Changes in the words we use and the ways we communicate may make it even trickier to ferret out financial malfeasance.
Near the end of a client engagement, Sally, the auditor, realizes she needs clarifying information about certain customer sales made on contract. She emails the client’s CFO, James, for additional details about the contract terms and underlying transactions. After two days, James has not responded, so Sally follows up with another email asking for the information. Shortly after, she receives a vague response laden with lots of doublespeak and technical jargon with which Sally is not familiar.
What Sally doesn’t realize is that James spent hours drafting and redrafting the reply to carefully word his response to answer enough of Sally’s questions while also not arousing her suspicions. In reality, the company had made verbal side agreements with the customer to modify the contractual terms, and the transactions were recognized prematurely on the books. However, in his response, James was able to obscure this fact and still provide enough information to appease Sally. By taking his time to reply, he also left Sally with less time to consider additional follow-up questions. James’s ploy worked; Sally documented James’s email response as a sufficient explanation and concluded the engagement with an unqualified opinion.

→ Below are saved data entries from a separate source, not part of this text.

/-- A store joined by one that does not write a byte writes there what it wrote. -/
theorem Store.byteAt_join (a b : Store) (k : Nat) (hk : a.key = b.key) (h : b.byteAt k = none) :
    (a.join b).byteAt k = a.byteAt k := by
  unfold Store.byteAt at h ⊢
  unfold Store.join byteSpread
  dsimp only
  by_cases hw : wordKey k = a.key
  · have hm : b.mask.getLsbD (k % 8) = false := by
      cases hb : b.mask.getLsbD (k % 8)
      · rfl
      · rw [if_pos ⟨hw.trans hk, hb⟩] at h; cases h
    simp only [hw, true_and, BitVec.getLsbD_or, hm, Bool.or_false]
    split
    · refine congrArg some (BitVec.eq_of_getLsbD_eq fun i hi => ?_)
      have hj : 8 * (k % 8) + i < 64 := by omega
      have hz : (List.range 8).any (fun i' => b.mask.getLsbD i' && decide (8 * i' ≤ 8 * (k % 8) + i) &&
          decide (8 * (k % 8) + i < 8 * i' + 8)) = false := by
        rw [List.any_eq_false]
        intro i' _
        by_cases he : i' = k % 8
        · simp [he, hm]
        · simp only [Bool.and_eq_true, decide_eq_true_eq, not_and]; omega
      simp only [BitVec.getLsbD_setWidth, BitVec.getLsbD_ushiftRight, BitVec.getLsbD_or, BitVec.getLsbD_and, BitVec.getLsbD_not,
        spread_bit _ _ _ _ hj, hz, hj, hi]
      simp
    · rfl
  · simp [hw]

/-- The last of the stores on their way, joined with the one before it, lays the same byte where it wrote none. -/
theorem overlay_joinLast (l : List Store) (st : Store) (u : Nat) (x : Side) (a : Nat) (b : Byte) (h : st.byteAt a = none) :
    overlay ((joinLast (l ++ [st])).filter fun q => q.t == u && q.x == x) a b =
      overlay ((l ++ [st]).filter fun q => q.t == u && q.x == x) a b := by
  unfold joinLast
  rw [List.reverse_append]
  match hl : l.reverse with
  | [] => rfl
  | q :: r =>
    have : l = r.reverse ++ [q] := by rw [← List.reverse_reverse l, hl, List.reverse_cons]
    subst this
    show overlay ((if q.t = st.t ∧ q.x = st.x ∧ q.key = st.key then (q.join st :: r).reverse else r.reverse ++ [q] ++ [st]).filter _) a b = _
    split
    · rename_i hq
      obtain ⟨h1, h2, h3⟩ := hq
      simp only [List.reverse_cons, List.filter_append, overlay_append]
      have hj := Store.byteAt_join q st a h3 h
      have e1 : (q.join st).t = q.t := rfl
      have e2 : (q.join st).x = q.x := rfl
      simp only [List.filter_cons, List.filter_nil, e1, e2, ← h1, ← h2]
      split
      · simp only [overlay, List.foldl_cons, List.foldl_nil, hj, h, Option.getD_none]
      · rfl
    · rfl

/-- A store of an element lays no byte outside it. -/
theorem State.storeBytes_forward (s : State) (t : Nat) (x : Side) (g : Target) (bytes : List Byte) (rel : List Release)
    (j : Bool) (a : Nat) (h : a < g.key ∨ g.key + bytes.length ≤ a) (u : Nat) (y : Side) (b : Byte) :
    State.forward (if isSram g.key && j then { s.storeBytes t x g bytes rel with stores := joinLast (s.storeBytes t x g bytes rel).stores }
      else s.storeBytes t x g bytes rel) u y a [b] = s.forward u y a [b] := by
  have hb := Store.byteAt_out t x g.key bytes rel a h
  have h0 : overlay ((s.stores ++ [Store.of t x g.key bytes rel]).filter fun q => q.t == u && q.x == y) a b =
      overlay (s.stores.filter fun q => q.t == u && q.x == y) a b := by
    rw [List.filter_append, overlay_append]
    simp only [List.filter_cons, List.filter_nil]
    split
    · simp only [overlay, List.foldl_cons, List.foldl_nil, hb, Option.getD_none]
    · rfl
  rw [forward_eq, forward_eq]
  refine congrArg (fun c => [c]) ?_
  cases hs : isSram g.key
  · simp only [Bool.false_and, Bool.false_eq_true, if_false]
    have : (s.storeBytes t x g bytes rel).stores = s.stores := by
      unfold State.storeBytes
      rw [hs]
      simp only [Bool.false_eq_true, if_false]
      split
      · have h := (State.watchRange_offCache { (s.recordRel g.key rel).clearPoison g.key bytes.length with
          mem := memWrite ((s.recordRel g.key rel).clearPoison g.key bytes.length).mem g.key bytes } g.key bytes.length)
        exact (congrArg State.stores h :).trans (congrArg State.stores (State.recordRel_offCache s g.key rel) :)
      · exact (congrArg State.stores (State.putL1_offCache _ _) :).trans (congrArg State.stores (State.recordRel_offCache s g.key rel) :)
    rw [this]
  · have : (s.storeBytes t x g bytes rel).stores = s.stores ++ [Store.of t x g.key bytes rel] := by
      unfold State.storeBytes; rw [if_pos hs]
    simp only [Bool.true_and]
    cases j
    · simp only [Bool.false_eq_true, if_false, this]; exact h0
    · simp only [if_true, this]
      exact (overlay_joinLast s.stores _ u y a b hb).trans h0

theorem leNat_bound (l : List Byte) : leNat l < 2 ^ (8 * l.length) := by
  induction l with
  | nil => decide
  | cons b l ih =>
    have hb := b.isLt
    simp only [leNat, List.length_cons, Nat.mul_add, Nat.pow_add]
    omega

/-- A byte of a line outside the bytes patched is as it was. -/
theorem patchLine_out (d : BitVec 512) (ofs i : Nat) (l : List Byte) (h : i < ofs ∨ ofs + l.length ≤ i) :
    (patchLine d ofs l >>> (8 * i)).setWidth 8 = (d >>> (8 * i)).setWidth 8 := by
  apply BitVec.eq_of_getLsbD_eq
  intro j hj
  have hb := leNat_bound l
  unfold patchLine
  simp only [BitVec.getLsbD_setWidth, BitVec.getLsbD_ushiftRight, BitVec.getLsbD_or, BitVec.getLsbD_and, BitVec.getLsbD_not,
    BitVec.getLsbD_shiftLeft, BitVec.getLsbD_ofNat, Nat.testBit_two_pow_sub_one]
  by_cases h2 : 8 * i + j < 512
  · rcases h with h | h
    · have : decide (8 * i + j < 8 * ofs) = true := decide_eq_true (by omega)
      simp [this, hj, h2]
    · have h3 : (leNat l).testBit (8 * i + j - 8 * ofs) = false := by
        apply Nat.testBit_lt_two_pow
        exact Nat.lt_of_lt_of_le hb (Nat.pow_le_pow_right (by decide) (by omega))
      have h4 : decide (8 * i + j - 8 * ofs < 8 * l.length) = false := decide_eq_false (by omega)
      simp [h3, h4, hj, h2]
  · simp [hj, h2, BitVec.getLsbD_of_ge d _ (Nat.le_of_not_lt h2)]

theorem byteMask_out (ofs i n : Nat) (h : i < ofs ∨ ofs + n ≤ i) : (byteMask ofs n).getLsbD i = false := by
  unfold byteMask
  simp only [BitVec.getLsbD_shiftLeft, BitVec.getLsbD_ofNat, Nat.testBit_two_pow_sub_one]
  rcases h with h | h
  · simp [h]
  · have : decide (i - ofs < n) = false := decide_eq_false (by omega)
    simp [this]

theorem State.findL1_setL1_self (s : State) (l : L1Line) : (s.setL1 l).findL1 l.core l.line = some l := by
  unfold State.setL1 State.findL1
  rw [List.find?_append]
  have : (s.l1.filter fun q => !(q.core == l.core && q.line == l.line)).find? (fun q => q.core == l.core && q.line == l.line) = none := by
    rw [List.find?_eq_none]
    intro q hq
    have := (List.mem_filter.mp hq).2
    intro hc
    rw [hc] at this
    cases this
  rw [this]
  simp

theorem State.findL1_setL1_ne (s : State) (l : L1Line) {k line : Nat} (h : k ≠ l.core ∨ line ≠ l.line) :
    (s.setL1 l).findL1 k line = s.findL1 k line := by
  unfold State.setL1 State.findL1
  rw [List.find?_append]
  have h1 : [l].find? (fun q => q.core == k && q.line == line) = none := by
    rcases h with h | h <;> simp [Ne.symm h]
  rw [h1, Option.or_none]
  generalize s.l1 = ls
  induction ls with
  | nil => rfl
  | cons q ls ih =>
    rw [List.filter_cons]
    split
    · rw [List.find?_cons, List.find?_cons, ih]
    · rename_i hq
      rw [List.find?_cons, ih]
      have : (q.core == k && q.line == line) = false := by
        simp only [Bool.and_eq_true, Bool.not_eq_true', beq_iff_eq, Bool.not_eq_false] at hq
        rcases h with h | h
        · rw [hq.1]; simp [Ne.symm h]
        · rw [hq.2]; simp [Ne.symm h]
      rw [this]

/-- With room in the core's L1, or the line in it, keeping a line moves no other. -/
theorem State.putL1_room (s : State) (l : L1Line)
    (h : (s.findL1 l.core l.line).isSome ∨ (s.l1.filter fun q => q.core == l.core).length < l1Lines) : s.putL1 l = s.setL1 l := by
  unfold State.putL1
  dsimp only
  rw [if_pos]
  rcases h with h | h <;> simp [h]

/-- A line kept adds at most one to its core's lines. -/
theorem State.setL1_count (s : State) (l : L1Line) (k : Nat) :
    ((s.setL1 l).l1.filter fun q => q.core == k).length ≤ (s.l1.filter fun q => q.core == k).length + 1 := by
  unfold State.setL1
  dsimp only
  rw [List.filter_append, List.length_append, List.filter_filter]
  have h1 : (s.l1.filter fun q => q.core == k && !(q.core == l.core && q.line == l.line)).length ≤
      (s.l1.filter fun q => q.core == k).length := by
    rw [← List.countP_eq_length_filter, ← List.countP_eq_length_filter]
    exact List.countP_mono_left fun q _ hq => by simp only [Bool.and_eq_true] at hq; exact hq.1
  have h2 : ([l].filter fun q => q.core == k).length ≤ 1 := (List.length_filter_le ..)
  omega

/-- Through a line kept every byte outside those that `bytes` replaces is held as before. -/
theorem State.setL1_byte (s : State) (l : L1Line) (k a ofs : Nat) (bytes : List Byte) (hl : s.findL1 l.core l.line = some l)
    (mark : Option (BitVec 32)) (h : a / 64 ≠ l.line ∨ a % 64 < ofs ∨ ofs + bytes.length ≤ a % 64) :
    (s.setL1 { l with data := patchLine l.data ofs bytes, valid := l.valid ||| byteMask ofs bytes.length
                      dirty := l.dirty ||| byteMask ofs bytes.length, mark := mark }).l1Byte k a = s.l1Byte k a := by
  unfold State.l1Byte
  by_cases hk : k = l.core ∧ a / 64 = l.line
  · obtain ⟨rfl, hn⟩ := hk
    have h' := h.resolve_left (fun hc => hc hn)
    have := State.findL1_setL1_self s { l with
      data := patchLine l.data ofs bytes, valid := l.valid ||| byteMask ofs bytes.length
      dirty := l.dirty ||| byteMask ofs bytes.length, mark := mark }
    dsimp only at this
    rw [hn, this, hl]
    simp only [BitVec.getLsbD_or, byteMask_out ofs (a % 64) bytes.length h', Bool.or_false,
      patchLine_out l.data ofs (a % 64) bytes h']
  · rw [State.findL1_setL1_ne]
    dsimp only
    by_cases hc : k = l.core
    · exact .inr fun hn => hk ⟨hc, hn⟩
    · exact .inl hc

/-- A line that a core does not hold, kept with some bytes, is held in those bytes only. -/
theorem State.setL1_fresh (s : State) (l : L1Line) (k a ofs : Nat) (bytes : List Byte) (hl : s.findL1 l.core l.line = none)
    (hv : l.valid = byteMask ofs bytes.length) (h : a / 64 ≠ l.line ∨ a % 64 < ofs ∨ ofs + bytes.length ≤ a % 64) :
    (s.setL1 l).l1Byte k a = s.l1Byte k a := by
  unfold State.l1Byte
  by_cases hk : k = l.core ∧ a / 64 = l.line
  · obtain ⟨rfl, hn⟩ := hk
    have h' := h.resolve_left (fun hc => hc hn)
    rw [hn, State.findL1_setL1_self, hl]
    simp only [hv, byteMask_out ofs (a % 64) bytes.length h', Bool.false_eq_true, if_false]
  · rw [State.findL1_setL1_ne]
    by_cases hc : k = l.core
    · exact .inr fun hn => hk ⟨hc, hn⟩
    · exact .inl hc

/-- A write in a core's L1 with room leaves memory and the slices, every byte outside it, and adds at most a line. -/
theorem State.writeL1_room (s : State) (t : Nat) (g : Target) (bytes : List Byte) (rel : List Release)
    (hr : (s.l1.filter fun q => q.core == coreOf t).length < l1Lines) :
    (s.writeL1 t g bytes rel).mem = s.mem ∧ (s.writeL1 t g bytes rel).rind = s.rind ∧
    ((s.writeL1 t g bytes rel).l1.filter fun q => q.core == coreOf t).length ≤ (s.l1.filter fun q => q.core == coreOf t).length + 1 ∧
    ∀ k a, (a < g.key ∨ g.key + bytes.length ≤ a) → (s.writeL1 t g bytes rel).l1Byte k a = s.l1Byte k a := by
  unfold State.writeL1
  dsimp only
  cases hf : s.findL1 (coreOf t) (g.key / 64) with
  | none =>
    simp only [Option.getD_none]
    rw [State.putL1_room _ _ (.inr hr)]
    refine ⟨rfl, rfl, State.setL1_count .., fun k a h => ?_⟩
    exact State.setL1_fresh s _ k a (g.key % 64) bytes hf (by simp) (by dsimp only; omega)
  | some l =>
    have hcl : l.core = coreOf t ∧ l.line = g.key / 64 := by
      have := List.find?_some hf
      simpa using this
    simp only [Option.getD_some]
    rw [← hcl.1, ← hcl.2] at hf
    rw [State.putL1_room _ _ (.inl (by dsimp only; rw [hf]; rfl))]
    refine ⟨rfl, rfl, State.setL1_count .., fun k a h => ?_⟩
    exact State.setL1_byte s l k a (g.key % 64) bytes hf _ (by omega)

TECHNOLOGY’S EFFECT ON THE PACE OF CHANGE
Modern languages continually evolve. Some evolution comes from necessity. For example, we create words to describe new technology, such as texting or Wi-Fi. Other changes reflect evolving social or cultural norms. New generations devise new slang, and old phrasing fades away. Over time, these types of changes percolate into business communications. In many ways, the rise of technology has hastened this linguistic evolution, particularly in the business environment.
Evolutions in language and communication have several ramifications that affect the way auditors should approach their engagements and their consideration of fraud risk. While some research on related topics has been performed by academic scholars, much of how this evolution will affect fraud is still being examined. This article is informed by academic research conducted through the Institute for Fraud Prevention (jointly founded by the Association of Certified Fraud Examiners and the AICPA) and other organizations. Research insights from these and future studies can help inform the business community’s and auditing profession’s responses to change.